I'm surprised that 5 months have slipped by and no one is interested in
discussing adding HTML5 entities to HTML::TagSet library, and the large
swathes of modules this will impact and/or (hopefully) improve.

Right now, trying to use HTML::TreeBuilder::XPath is futile when
processing HTML 5 documents, and there are probably other very good
libraries out there that are similarly incapacitated. I'm not saying
using HTML 5 now as a 'draft' is good practice, but browsers are
implementing it, and sites are using it. Last draft was published 25 May
2011, current editors version is dated 21 Oct 2011 (so only 3 days ago).
There's a core set of new elements that look like they are set to stay
(section, canvas, etc), so should HTML::TagSet include them now, and be
updated again for other major changes that come along?

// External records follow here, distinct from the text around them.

-- ==== Sys2Proof/Tests/Slice0.lean ====
section
/-! SUPPORT. Tests: expected values from spec/95_test_vectors.md and the encodings of spec/30_encoding.md, and for each
statement with hypotheses a witness that meets them. -/

namespace Sys2Proof.Tests

open Sys2Proof Sys2Proof.Machine

/-! ### Well-formedness -/

/-- A write of `CommandReg` with a command code has a row of its own. -/
theorem test_wf_refuses_named_command : Instr.wellFormed Config.default (.regWrite 0x01#6 0x0C#8) = false := by decide

/-- So has a write of `FIFOLevelReg` with 0x80. -/
theorem test_wf_refuses_named_flush : Instr.wellFormed Config.default (.regWrite 0x0A#6 0x80#8) = false := by decide

/-- CC-6: 19 bytes. -/
theorem test_wf_refuses_long_crc : Instr.wellFormed Config.default (.computeCrc ⟨0, 19⟩ ⟨0, 2⟩) = false := by decide

/-- TRX-25: no byte. -/
theorem test_wf_refuses_empty_transceive : Instr.wellFormed Config.default (.transceive ⟨0, 0⟩ ⟨0, 18⟩) = false := by decide

theorem test_wf_refuses_long_transceive : Instr.wellFormed Config.default (.transceive ⟨0, 19⟩ ⟨0, 18⟩) = false := by decide

/-- R119: sixteen data bytes. -/
theorem test_wf_refuses_short_read : Instr.wellFormed Config.default (.respRead (List.replicate 15 0#8) 0#8 0#8) = false := by
  decide

/-- R115: RP-1's frame with its CRC bytes in the other order. -/
theorem test_wf_refuses_read_crc : Instr.wellFormed Config.default (.frameRead 0x04#8 0xEE#8 0x26#8) = false := by
  decide +kernel

/-- WP-1's frame with no CRC. -/
theorem test_wf_refuses_write_crc :
    Instr.wellFormed Config.default (.frameWrite 0x02#8 0xDE#8 0xAD#8 0xBE#8 0xEF#8 0x00#8 0x00#8) = false := by
  decide +kernel

/-- SEL-1's frame with SEL-3's CRC. -/
theorem test_wf_refuses_select_crc :
    Instr.wellFormed Config.default (.frameSelect 0x93#8 0x70#8 0x11#8 0x22#8 0x33#8 0x44#8 0x9C#8 0xC4#8) = false := by
  decide +kernel

/-! ### Decoding: words written out from the encodings of 30_encoding.md and the table -/

/-- R101: `0aaaaaa0dddddddd` with a = 001001, d = 01010000. -/
theorem test_decode_reg_write : decodeTableWord 16 0b0001001001010000 = some (.regWrite 0x09#6 0x50#8) := by decide

/-- R102: `1aaaaaa000000000` with a = 100010. -/
theorem test_decode_reg_read : decodeTableWord 16 0b1100010000000000 = some (.regRead 0x22#6) := by decide

/-- R107. -/
theorem test_decode_commands :
    decodeTableWord 16 0b0000001000000000 = some .cmdIdle ∧ decodeTableWord 16 0b0000001000000011 = some .cmdCalcCrc ∧
    decodeTableWord 16 0b0000001000001100 = some .cmdTransceive := by decide

/-- R127. -/
theorem test_decode_flush : decodeTableWord 16 0b0001010010000000 = some .flush := by decide

/-- BUS-1. -/
theorem test_decode_transfer : decodeTableWord 8 0b10000010 = some (.transferByte 0x82#8) := by decide

/-- R109, R110. -/
theorem test_decode_short_frames :
    decodeTableWord 8 0b00100110 = some .frameReqa ∧ decodeTableWord 8 0b01010010 = some .frameWupa ∧
    decode Config.default (.txFrame [0x93#8, 0x20#8]) = .ok (.frameAnticoll 0x93#8 0x20#8) := by decide

/-- R111, CRC-8. -/
theorem test_decode_frame_select :
    decodeTableWord 72 0x93701122334444519C =
      some (.frameSelect 0x93#8 0x70#8 0x11#8 0x22#8 0x33#8 0x44#8 0x51#8 0x9C#8) := by decide

/-- R111: a wrong BCC is no such frame. -/
theorem test_decode_rejects_bcc : decodeTableWord 72 0x93701122334466519C = none := by decide

/-- R112, CRC-7. -/
theorem test_decode_frame_read : decodeTableWord 32 0x300426EE = some (.frameRead 0x04#8 0x26#8 0xEE#8) := by decide

/-- R113, CRC-11. -/
theorem test_decode_frame_write :
    decodeTableWord 64 0xA202DEADBEEFBAB0 =
      some (.frameWrite 0x02#8 0xDE#8 0xAD#8 0xBE#8 0xEF#8 0xBA#8 0xB0#8) := by decide

/-- R114, CRC-4. -/
theorem test_decode_frame_halt : decodeTableWord 32 0x500057CD = some .frameHalt := by decide +kernel

/-- R116-R120. -/
theorem test_decode_responses :
    decode Config.default (.rxFrame [0x04#8, 0x00#8]) = .ok (.respAtqa 0x04#8 0x00#8) ∧
    decodeTableWord 40 0x1122334444 = some (.respUid 0x11#8 0x22#8 0x33#8 0x44#8 0x44#8) ∧
    decodeTableWord 24 0x08B6DD = some (.respSak 0x08#8 0xB6#8 0xDD#8) ∧
    decodeTableWord 4 0b1010 = some (.respAck 0x0#4) := by decide

/-- R119. -/
theorem test_decode_resp_read :
    decodeTableWord 144 0x000102030405060708090A0B0C0D0E0F77F5 =
      some (.respRead [0x00#8, 0x01#8, 0x02#8, 0x03#8, 0x04#8, 0x05#8, 0x06#8, 0x07#8, 0x08#8, 0x09#8, 0x0A#8, 0x0B#8,
        0x0C#8, 0x0D#8, 0x0E#8, 0x0F#8] 0x77#8 0xF5#8) := by decide

/-- R125, G16: a read, whatever its second byte. -/
theorem test_decode_read_any_dummy : decode Config.default (.bus 0x94#8 0xFF#8) = .ok (.regRead 0x0A#6) := by decide

/-- R123: no form. -/
theorem test_decode_rejects_frames :
    decode Config.default (.txFrame [0x30#8, 0x04#8]) = .ok (.frameAnticoll 0x30#8 0x04#8) ∧
    decode Config.default (.txFrame [0x31#8, 0x04#8, 0x26#8, 0xEE#8]) = .error .unlistedFrame ∧
    decode Config.default (.rxFrame [0x0B#8]) = .error .unlistedFrame := by decide

/-- BUS-15. -/
theorem test_decode_rejects_bit0 : decode Config.default (.bus 0x03#8 0x00#8) = .error .reservedBusBit := by decide

/-! ### Instructions, one step each -/

/-- The state after a meaning, where there is one. -/
def after (o : Host.Outcome State Fault Refusal) : Option State :=
  match o with
  | .next s => some s
  | .fault _ => none
  | .refused _ => none

/-- The refusal of a meaning, where it refuses. -/
def refusal (o : Host.Outcome State Fault Refusal) : Option Refusal :=
  match o with
  | .next _ => none
  | .fault _ => none
  | .refused x => some x

/-- The launch state with two draws and two pauses of the engines on the tapes. -/
def s0 : State := { State.reset with draws := [0xA5#8, 0x5A#8], events := [[], []] }

/-- The data a read hands over. -/
def dataOf (s : State) : List Byte := (s.result.getD {}).data

/-- BUS-1: the last bit stays on MOSI; the sampled byte is the draw. -/
theorem test_transfer : (after (exec (.transferByte 0x82#8) s0)).map (fun s => (s.mosi, s.sck, s.nss, dataOf s)) =
    some (false, false, true, [0xA5#8]) := by decide

/-- BUS-1: the order of the bits. -/
theorem test_transfer_order : bitsMsbFirst 0x82#8 = [true, false, false, false, false, false, true, false] := by decide

/-- CMD-4. -/
theorem test_write_fifo_full :
    (after (exec (.regWrite 0x09#6 0xAA#8) { s0 with fifo := List.replicate 64 0x01#8 })).map
      (fun s => (s.fifo.length, s.errorReg)) = some (64, 0x10#8) := by decide

/-- IRQ-4. -/
theorem test_write_com_irq :
    (after (exec (.regWrite 0x04#6 0x01#8) { s0 with comIrq := 0x21#7 })).map (·.comIrq) = some 0x20#7 := by decide

/-- BUS-5, BUS-7. -/
theorem test_read_held :
    (after (exec (.regRead 0x0A#6) { s0 with fifo := [1#8, 2#8, 3#8] })).map dataOf = some [0x03#8] ∧
    (after (exec (.regRead 0x21#6) { s0 with crcState := .done, crcResult := 0xCD57#16 })).map dataOf = some [0xCD#8] := by
  decide

/-- BUS-10 to BUS-14, BUS-16, in that order. -/
theorem test_refused_writes :
    refusal (exec (.regWrite 0x06#6 0x00#8) s0) = some .readOnlyRegister ∧
    refusal (exec (.regWrite 0x02#6 0x80#8) s0) = some .unmodelledRegister ∧
    refusal (exec (.regWrite 0x01#6 0x0F#8) s0) = some .unmodelledCommand ∧
    refusal (exec (.regWrite 0x01#6 0x10#8) s0) = some .unmodelledCommandBits ∧
    refusal (exec (.regWrite 0x0D#6 0x17#8) s0) = some .unmodelledFraming ∧
    refusal (exec (.regWrite 0x0C#6 0x00#8) s0) = some .unmodelledRegisterWrite := by decide

/-- R51, R124: the reserved bits of `CommandReg` and `BitFramingReg` are the draw's, the others what is held. -/
theorem test_read_reserved :
    (after (exec (.regRead 0x01#6) { s0 with commandReg := 0x0C#8, draws := [0xFF#8] })).map dataOf = some [0xCC#8] ∧
    (after (exec (.regRead 0x0D#6) { s0 with bitFraming := 0x07#8, draws := [0xFF#8] })).map dataOf = some [0x0F#8] := by
  decide

/-- A layout with `StartSend` at bit 0 of the bus byte and `TxLastBits` at bits 3:1 (U22: "a parameter"). -/
def moved : Config :=
  { Config.default with
    regMap := { bitFramingBits := { b0 := 1, b1 := 2, b2 := 3, b3 := 4, b4 := 5, b5 := 6, b6 := 7, b7 := 0 } } }

/-- Under that layout `STARTSEND` reads 0E where `TxLastBits` is 7, whatever the reserved bit (bit 4) shows, and is to write 0F. -/
theorem test_moved_layout :
    moved.Wf ∧
    (after (exec .startSend { s0 with cfg := moved, bitFraming := 0x07#8, draws := [0xFF#8] })).map (·.seq) =
      some (some (.writes [(.bitFraming, 0x0F#8)])) := by decide

/-- BUS-10, BUS-3: a refused write, no state change, and the run goes on with the next issue. -/
theorem test_run_goes_on :
    (after (run 2 { s0 with fifo := [1#8], issues := [.bus 0x0C#8 0x00#8, .bus 0x14#8 0x80#8] })).map
      (fun s => (s.refusals, s.errorReg, s.fifo, s.issues)) = some ([.readOnlyRegister], 0x00#8, [], []) := by decide

/-- BUS-8, its write to come: `1A87`. -/
theorem test_set_bits :
    (after (exec (.setBits 0x0D#6 0x80#8) { s0 with bitFraming := 0x07#8 })).map (·.seq) =
      some (some (.writes [(.bitFraming, 0x87#8)])) := by decide

/-- IRQ-5: reads 0x21, is to write 0x20. -/
theorem test_clear_bits :
    (after (exec (.clearBits 0x04#6 0x01#8) { s0 with comIrq := 0x21#7, draws := [0x00#8] })).map (·.seq) =
      some (some (.writes [(.comIrq, 0x20#8)])) := by decide

/-- CMD-2. -/
theorem test_idle :
    (after (exec .cmdIdle { s0 with commandReg := 0x03#8, crcState := .busy [0x50#8] })).map
      (fun s => (s.commandReg, s.crcState, s.crcResult)) = some (0x00#8, .off, 0xA55A#16) := by decide

/-- CMD-1, its write. -/
theorem test_calc_crc :
    (after (exec .cmdCalcCrc { s0 with fifo := [0x50#8, 0x00#8] })).map (fun s => (s.commandReg, s.crcState)) =
      some (0x03#8, .busy [0x50#8, 0x00#8]) := by decide

/-- CMD-1, its completion step. -/
theorem test_crc_complete :
    ({ s0 with crcState := .busy [0x50#8, 0x00#8] }.engineStep (.crcComplete [])).crcResult = 0xCD57#16 := by
  decide +kernel

/-- CMD-11. -/
theorem test_transceive_command :
    (after (exec .cmdTransceive { s0 with errorReg := 0x1B#8 })).map (fun s => (s.errorReg, s.trxState)) =
      some (0x00#8, .armed) := by decide

/-- CMD-6. -/
theorem test_transmit :
    (fun s : State => (s.txEvents, s.fifo, s.comIrq, s.trxState))
      ({ s0 with commandReg := 0x0C#8, trxState := .armed, bitFraming := 0x87#8, fifo := [0x26#8], comIrq := 0x00#7 }.engineStep
        .transmit) = ([⟨[0x26#8], 7#3⟩], [], 0x40#7, .receiving) := by decide

/-- R108, R109: of the REQA byte bit 7 is not transmitted; `TxLastBits` = 0 sends the last byte whole. -/
theorem test_sent :
    (⟨[0x26#8], 7#3⟩ : TxEvent).sent = [[false, true, true, false, false, true, false]] ∧
    (⟨[0x93#8, 0x20#8], 0#3⟩ : TxEvent).sent =
      [[true, true, false, false, true, false, false, true], [false, false, false, false, false, true, false, false]] := by
  decide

I suggest that the major elements of HTML 5 are added to HTML::Tagset as
is.  At least we get some immediate relief to a burning issue.
HTML::TagSet can then be split at leisure into separate modules
(HTML::TagSet::HTML5, HTML::TagSet::HTML4, HTML::TagSet::XHTML, etc) and
a wrapper on top to combine them (and resolve conflicts between them)
over the next few years if required.